→ **Aim of the task**: Using the data that follows, return exactly the lines from the one that contains "a row group that was not valid (R160, R226)." through the one that contains "(R153). L: the part", ends included.

→ **Supplied material**:
-- ==== Sys2Proof/Machine/State.lean ====
section
/-!
DEFINITION. The state of the machine as plain data: every piece of state that the spec names, from a strand's
registers (R8) up to the module (R429). A table lists the entries that differ from their reset value
(`Tbl`); memories are tables of bytes.
-/
namespace Sys2Proof.Machine

/-- A table by number, in rising order of the numbers; an unlisted number holds the table's default. -/
abbrev Tbl (α : Type) := List (Nat × α)

/-- A four-component clock or stamp, one component for each compute die (R252). -/
structure Stamp where
  d0 : Word := 0
  d1 : Word := 0
  d2 : Word := 0
  d3 : Word := 0
  deriving DecidableEq, Repr

/-- The error mark of a token: the cause and the record address that its taker faults with (R278). -/
structure Mark where
  cause : BitVec 8
  tval  : Word
  deriving DecidableEq, Repr

/-- A token queue: its tokens, oldest first, and the numbers pushed and popped (R31). -/
structure TokQ where
  toks   : List (Option Mark) := []
  pushes : BitVec 32 := 0
  pops   : BitVec 32 := 0
  deriving DecidableEq, Repr

/-- A granule of the register window: its bytes, its tag (R22) and its poison. -/
structure Gran where
  data   : GranData := 0
  fmt    : Fmt := .empty
  owner  : Bool := false
  poison : Bool := false
  deriving DecidableEq, Repr

/-- The working bank of an accumulator, its format, EMPTY, FP32 or I32 (R165), and whether a k-block in it is poisoned
(R385, log 26). -/
structure Bank where
  data : BankData := 0
  fmt  : Fmt := .empty
  bad  : Bool := false
  deriving DecidableEq, Repr

/-- A fault found by a word, to be raised when the word would finish (R104). -/
structure Flt where
  cause : BitVec 8
  tval  : Word
  deriving DecidableEq, Repr

/-- Where a generic address lies (R21, R214). -/
inductive Place where
  | dev (va : Nat)
  | remote (chip va : Nat)
  | moss (off : Nat)
  | win (off : Nat)
  deriving DecidableEq, Repr

/-- How far a part of an L word has come (R160). -/
inductive PartSt where
  /-- Not requested. -/
  | todo
  /-- Requested and not performed: a near access before its grant, or an atomic that has not left its cluster (R217, R251). -/
  | asked
  /-- A near access whose reply is overdue (R34). -/
  | due
  /-- Under way: its reply, or the application of its write, is to come. -/
  | out
  | done
  /-- It found a fault; a retry makes it again (R344). -/
  | bad
  deriving DecidableEq, Repr

/-- A part of an L word (R160): its index, row, byte offset in the row, bytes, address; and, from the start of the word, its
place, its physical address in device memory, how far it has come, and whether it has read a row group that was not valid (R226). -/
structure LPart where
  idx   : Nat := 0
  row   : Nat
  off   : Nat
  n     : Nat
  addr  : Word
  place : Place := .dev 0
  pa    : Nat := 0
  st    : PartSt := .todo
  inv   : Bool := false
  deriving DecidableEq, Repr

/-- A part is over without error. -/
def LPart.isDone (p : LPart) : Bool := match p.st with | .done => true | _ => false

/-- A write that a row of a V word makes. -/
inductive VWrite where
  /-- Elements of a granule in a format, the whole granule or a part of it (R24). -/
  | gran (g : Nat) (f : Fmt) (whole : Bool) (elems : List (Nat × Nat))
  /-- Bytes of a granule under a tag (R130). -/
  | bytes (g : Nat) (f : Fmt) (whole : Bool) (bs : List (Nat × Nat))
  /-- The tag of a granule (R143). -/
  | tag (g : Nat) (f : Fmt)
  /-- Bits of a mask register (R136). -/
  | bits (m : Nat) (bs : List (Nat × Bool))
  /-- A whole mask register (R138). -/
  | mask (m : Nat) (v : Mask)
  /-- A scalar register (R139). -/
  | reg (r : Reg) (v : Word)
  /-- The flags that the row raises, which the word ORs into `fpflags` when it finishes (R83). -/
  | flags (v : Word)
  deriving DecidableEq, Repr

/-- How far a queued word has come (R30, R346). -/
inductive Phase where
  /-- Not started. -/
  | idle
  /-- Started: its tokens are taken. -/
  | going
  /-- L: complete, or abandoned with a fault; it finishes when it is the oldest. -/
  | complete
  /-- At a resumption step: the next V row, the next part of an L word, or the completed k-blocks of a matrix step, σ − u
  (R173, R344, R346). -/
  | parked (n : Nat)
  /-- Its effect is complete, its pushes to the queues of the mask are not made (R31, R344). -/
  | pushing (qs : BitVec 3)
  deriving DecidableEq, Repr

/-- A row of data that an L word has had returned: its bytes and whether poison came with them (R159). -/
structure RowData where
  data   : GranData
  poison : Bool
  deriving DecidableEq, Repr

/-- A word or a point in an engine queue, with the values captured at issue (R26, R354). -/
structure Item where
  ins    : Instr
  pc     : Word
  seq    : BitVec 32
  vshape : Word
  fpctl  : Word
  a      : Word
  b      : Word
  d      : Word
  mask   : Mask
  phase  : Phase := .idle
  /-- The returned value of a scalar L word, before it is written to its register. -/
  val    : Word := 0
  rows   : List RowData := []
  /-- The stamp of the units that supplied the value (R252). -/
  stamp  : Stamp := {}
  fault  : Option Flt := none
  /-- V: the next row. M: the k-blocks of an earlier start. MREFRESH: the rewrites that are to end. -/
  left   : Nat := 0
  /-- L: the indices of the parts of a load that are in its destination already, while it runs (R32, R160). -/
  wrote  : List Nat := []
  /-- L: the parts of a started word, the rows of indices that VLDX and VSTX have read, and that a part which an earlier run has written read
  a row group that was not valid (R160, R226). V: `vis` holds the rows that a word has read whose writes come last. -/
  parts  : List LPart := []
  vis    : List GranData := []
  inv    : Bool := false
  /-- V: the time in the word and the writes to come: cycle, row, writes (R125); the crossbar cycles that it has lost (R153). L: the part
  at which the word started. M: the cycles of the step, or of its exchange, that have been made, with what they have read in `vis` and
  `rows` (R168, R175); `lost` is 1 for a head whose energy is checked and 2 for a step that has started (R172, R173). -/
  time   : Nat := 0
  pend   : List (Nat × Nat × List VWrite) := []
  lost   : Nat := 0
  /-- V: the word waits for the owner flip of this target (R152). M: the step has its result, and its exchange is under way. -/
  target : Option Nat := none
  deriving DecidableEq, Repr

/-- An engine queue of a context: words and points in order, and the counts of words queued, started and
finished since first dispatch (R346). -/
structure Queue where
  items    : List Item := []
  issued   : BitVec 32 := 0
  started  : BitVec 32 := 0
  finished : BitVec 32 := 0
  deriving DecidableEq, Repr

/-- Why a context's halt line is up (R345, R352, R358). -/
inductive HaltWhy where
  | fault | save (reason : BitVec 8) (forced waiting : Bool) (kind : BitVec 32) (pc : Word) (thr : BitVec 32) | debug
  deriving DecidableEq, Repr

/-- A raised halt line: its reason, `epc`, and the marked word (R344). -/
structure Halt where
  why    : HaltWhy
  epc    : Word
  mark   : Option (Eng × BitVec 32 × Word)
  deriving DecidableEq, Repr

/-- An EVWAIT that is held, registered at its counter: cluster, counter, threshold, and the value and stamp that
satisfied it (R206, R207). -/
structure EvReg where
  pcl  : Nat
  n    : Nat
  thr  : Word
  seen : Option (Word × Stamp) := none
  deriving DecidableEq, Repr

/-- What a context that issues no more waits for (R38, R197, R201). -/
inductive Drain where
  | none
  | exit
  /-- A YIELD that ends the saving state (R197). -/
  | yielded
  /-- SUSPEND: destination, wait cause, threshold, pc of the record (R201). -/
  | suspended (rd : Reg) (cause : BitVec 32) (thr : BitVec 32) (pc : Word)
  /-- A hardware save whose cut is made (R353): reason, forced, record state WAITING, wait cause, pc, threshold. -/
  | saving (reason : BitVec 8) (forced waiting : Bool) (kind : BitVec 32) (pc : Word) (thr : BitVec 32)
  /-- A dispatched HWSAVED record whose hardware restore is to come, with its wait cause (R355). -/
  | restoring (cause : BitVec 32)
  /-- The save area is written, as far as the writes have left the context; the write-back is to come, for a triple member that of all
  three (R189, R353, R354). -/
  | saved (forced waiting : Bool) (kind : BitVec 32) (pc : Word) (thr : BitVec 32)
  deriving DecidableEq, Repr

/-- The wait of a word that has issued and holds the next word (R203, R279). -/
inductive Hold where
  | none
  /-- BAR has arrived, and its arrival is not applied yet. -/
  | arriving
  /-- A blocking LAUNCH waits for the pool's reply (R212). -/
  | pool
  /-- BAR waits for this phase of a group to complete (R203). -/
  | phase (g : Nat) (ph : BitVec 32)
  /-- An ENG with the wait bit set waits for its command (R279). -/
  | command (id : Nat)
  deriving DecidableEq, Repr

/-- A hardware context (R8, and the registers of R193 to R196, R208, R229, R300, R347, R356). -/
structure Context where
  resident  : Bool := false
  part      : Nat := 0
  serial    : Nat := 0
  pc        : Word := 0
  regs      : Tbl Word := []
  masks     : Tbl Mask := []
  /-- Mask registers that hold poisoned data (R159). -/
  mbad      : BitVec 8 := 0
  win       : Tbl Gran := []
  banks     : Tbl Bank := []
  toks      : Tbl TokQ := []
  stat      : Word := 0x4
  estat     : Word := 0
  epc       : Word := 0
  ecause    : Word := 0
  etval     : Word := 0
  tvec      : Word := 0
  escratch  : Word := 0
  eissue    : Word := 0
  emark     : Word := 0
  strandid  : BitVec 24 := 0
  launchid  : BitVec 16 := 0
  grp       : BitVec 36 := 0
  age       : BitVec 32 := 0
  eff       : BitVec 3 := 0
  cycles    : Word := 0
  freezecyc : Word := 0
  waitcyc   : Word := 0
  vshape    : Word := 0xFFF
  fpctl     : Word := 0
  fpflags   : Word := 0
  tviews    : Tbl Word := []
  aviews    : Tbl Word := []
  wbase     : Nat := 0
  wsize     : Nat := 48
  slots     : BitVec 8 := 0xFF
  slotsNext : Option (BitVec 8) := none
  preq      : Bool := false
  pdeadline : BitVec 32 := 16384
  /-- The pre-emption countdown runs (R352). -/
  counting  : Bool := false
  yieldtab  : Word := 0
  savearea  : Word := 0
  evspin    : BitVec 32 := 4096
  resv      : Nat := 0
  rings     : Tbl Word := []
  /-- Entries of a triple's ring area are held with the loader's context; the flag says that there is one (R188). -/
  ringArea  : Bool := false
  dbgctl    : BitVec 3 := 0
  dwatch    : Tbl Word := []
  rdinv     : Bool := false
  obs       : Stamp := {}
  /-- What a FENCE at system scope has put before later writes to other modules (R258). -/
  sysfence  : Stamp := {}
  /-- Yield state 0 none, 1 saving, 2 restoring; recorded index and pc (R200). -/
  ystate    : Nat := 0
  yindex    : BitVec 16 := 0
  ypc       : Word := 0
  qv        : Queue := {}
  qm        : Queue := {}
  ql        : Queue := {}
  qe        : Queue := {}
  lane      : List Item := []
  /-- The queues are parked by a trap entry (R348). -/
  parked    : Bool := false
  halt      : Option Halt := none
  /-- Engine and sequence number of the marked word, while `emark.valid` (R344). -/
  marked    : Option (Eng × BitVec 32) := none
  debug     : Bool := false
  /-- Scalar registers that a reply from outside the queues has yet to write (R29). -/
  replies   : List Nat := []
  hold      : Hold := .none
  drain     : Drain := .none
  /-- Deliveries that the E port holds while the context is halted (R280): a token and its mark; a register and its value;
  the end of a wait, with its fault. -/
  heldPush  : List (Nat × Option Mark) := []
  heldReply : List (Nat × Word) := []
  heldWait  : List (Nat × Option Mark) := []
  evreg     : Option EvReg := none
  /-- Waits that are open, by the waiting unit (0 to 3 an engine, 4 the front end): kind and object (R359). -/
  waits     : Tbl (BitVec 8 × Word) := []
  role      : Nat := 0
  triple    : Bool := false
  depth     : Nat := 0
  text      : Word := 0
  recaddr   : Word := 0
  /-- When the strand was dispatched, among the cluster's dispatches (R352). -/
  since     : Nat := 0
  deriving DecidableEq, Repr

/-- What the three contexts of a sub-core share (R18, R34, R296, R300, R301). -/
structure SubCore where
  freezewd : BitVec 16 := 0x0800
  account  : Nat := 0
  refill   : Nat := 0
  drawn    : Nat := 0
  fixed    : Nat := 0
  /-- Contexts whose M head waits for leave, earliest first, and whether each has waited through a boundary
  (R297). -/
  waiters  : List (Nat × Bool) := []
  /-- The crossbar: V lost the last contest, so that V wins the next (R153). -/
  vlost    : Bool := false
  /-- Transfers of L since the permute word under way started that it can have contested, the oldest first: whether each was a near
  reply (R153). -/
  xlog     : List Bool := []
  /-- The triple's ring area of 12,288 bytes, and its poisoned granules (R188, R208, R245). -/
  ringMem  : List Host.Cell := []
  ringBad  : List Nat := []
  /-- The least length of the freeze under way: a zero fill makes it 16 cycles (R228). -/
  fill     : Nat := 0
  deriving DecidableEq, Repr

/-- State of a row group of Moss (R218). -/
structure RowGroup where
  cls    : BitVec 3 := 0
  age    : BitVec 8 := 0
  valid  : Bool := false
  owner  : Bool := false
  poison : Bool := false
  reqd   : Bool := false
  xtrap  : Bool := false
  evid   : BitVec 16 := 0x03FF
  limcls : BitVec 3 := 0
  alloc  : BitVec 12 := 0
  deriving DecidableEq, Repr

/-- An entry of the allocation table (R219). -/
structure AllocEntry where
  part   : Nat
  launch : Nat
  strand : Nat
  evid   : BitVec 16
  limcls : BitVec 3
  refs   : Nat
  deriving DecidableEq, Repr

/-- A rewrite that waits in a bank's queue (R217, R225, R236). -/
structure Rewrite where
  n       : Nat
  running : Bool := false
  /-- The context whose MREFRESH asked for it, or the engine command whose REFRESH did: cluster, engine, number. -/
  who     : Option CtxLoc := none
  eng     : Option (Nat × Nat × Nat) := none
  deriving DecidableEq, Repr

/-- An event counter (R206, R277) and its stamp unit (R252). -/
structure Counter where
  val   : Word := 0
  sat   : Bool := false
  err   : Bool := false
  stamp : Stamp := {}
  deriving DecidableEq, Repr

/-- A record in a ready queue (R190). The members of a triple travel under the loader's record. -/
structure Ready where
  part   : Nat
  launch : Nat
  strand : Nat
  addr   : Word
  prio   : BitVec 3
  age    : BitVec 32 := 0
  /-- The order in which records became ready. -/
  time   : Nat
  /-- A record written back by SUSPEND: its rd, and the counter whose value rd receives (R201). -/
  rd     : Option (Reg × Option (Nat × Nat)) := none
  deriving DecidableEq, Repr

/-- A write in the cluster write buffer (R250, R254). -/
structure Buffered where
  id     : Nat
  who    : CtxLoc
  seq    : BitVec 32
  part   : Nat
  pa     : Nat
  data   : List Byte
  bad    : Bool := false
  /-- It has drained, under this stamp (R250). -/
  stamp  : Option Stamp := none
  /-- The buffered writes that its writer had observed when it entered. -/
  seen   : List Nat := []
  /-- The contexts that observe it before it drains. -/
  seenBy : List CtxLoc := []
  deriving DecidableEq, Repr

→ **Reply to the task**:
  a row group that was not valid (R160, R226). V: `vis` holds the rows that a word has read whose writes come last. -/
  parts  : List LPart := []
  vis    : List GranData := []
  inv    : Bool := false
  /-- V: the time in the word and the writes to come: cycle, row, writes (R125); the crossbar cycles that it has lost (R153). L: the part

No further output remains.